### TASK GOAL
Could you please return each line of the data that has the word "bodyAcked"?

### Collected data entries

-- ==== Sys2Proof/Machine/HeaderOps.lean ====
section
/-! DEFINITION. The header-only commands (42_bus_master.md R269 to R275). -/

namespace Sys2Proof.Machine

/-- A header-only command without a reply (R270): encode, send, Done. -/
def bodyCommand (id : Nat) (c : Command) (s : State) : State × Result := (s.requestHdr id c false, .done)

/-- A header-only command with a 10-byte reply (R269, R272): `Bool(r = OK)`. -/
def bodyAcked (id : Nat) (c : Command) (s : State) : State × Result :=
  ((s.requestHdr id c false).ackProtocol.1, .bool ((s.requestHdr id c false).ackProtocol.2 == .ok))

/-- `ping(id)` (R269). -/
def execPing (id : Int) (s : State) : Outcome :=
  .next (runOp (.ping id) (fun s => checkUnicast s id) (bodyAcked id.toNat .ping) s)

/-- `reboot(id)` (R270). -/
def execReboot (id : Int) (s : State) : Outcome :=
  .next (runOp (.reboot id) (fun s => checkUnicast s id) (bodyCommand id.toNat .reboot) s)

/-- `hard_reset(id)` (R271). -/
def execHardReset (id : Int) (s : State) : Outcome :=
  .next (runOp (.hardReset id) (fun s => checkUnicast s id) (bodyCommand id.toNat .hardReset) s)

/-- `eeprom_write(id, ack)` (R272). -/
def execEepromWrite (id : Int) (ack : Bool) (s : State) : Outcome :=
  .next (runOp (.eepromWrite id ack) (fun s => checkUnicast s id)
    (if ack then bodyAcked id.toNat .eepromWriteAck else bodyCommand id.toNat .eepromWrite) s)

/-- `tune(id)` (R273). -/
def execTune (id : Int) (s : State) : Outcome :=
  .next (runOp (.tune id) (fun s => checkUnicast s id) (bodyCommand id.toNat .tune) s)

/-- `reset_encoder(id)` (R274). -/
def execResetEncoder (id : Int) (s : State) : Outcome :=
  .next (runOp (.resetEncoder id) (fun s => checkUnicast s id) (bodyCommand id.toNat .resetEnc) s)

/-- `enter_bootloader(id)` (R275): the port is closed after the frame. -/
def execEnterBootloader (id : Int) (s : State) : Outcome :=
  .next (runOp (.enterBootloader id) (fun s => checkUnicast s id)
    (fun s => ((s.requestHdr id.toNat .blJump false).closePort, .done)) s)

end Sys2Proof.Machine
end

### SOLUTION FOR THIS TASK
def bodyAcked (id : Nat) (c : Command) (s : State) : State × Result :=
  .next (runOp (.ping id) (fun s => checkUnicast s id) (bodyAcked id.toNat .ping) s)
    (if ack then bodyAcked id.toNat .eepromWriteAck else bodyCommand id.toNat .eepromWrite) s)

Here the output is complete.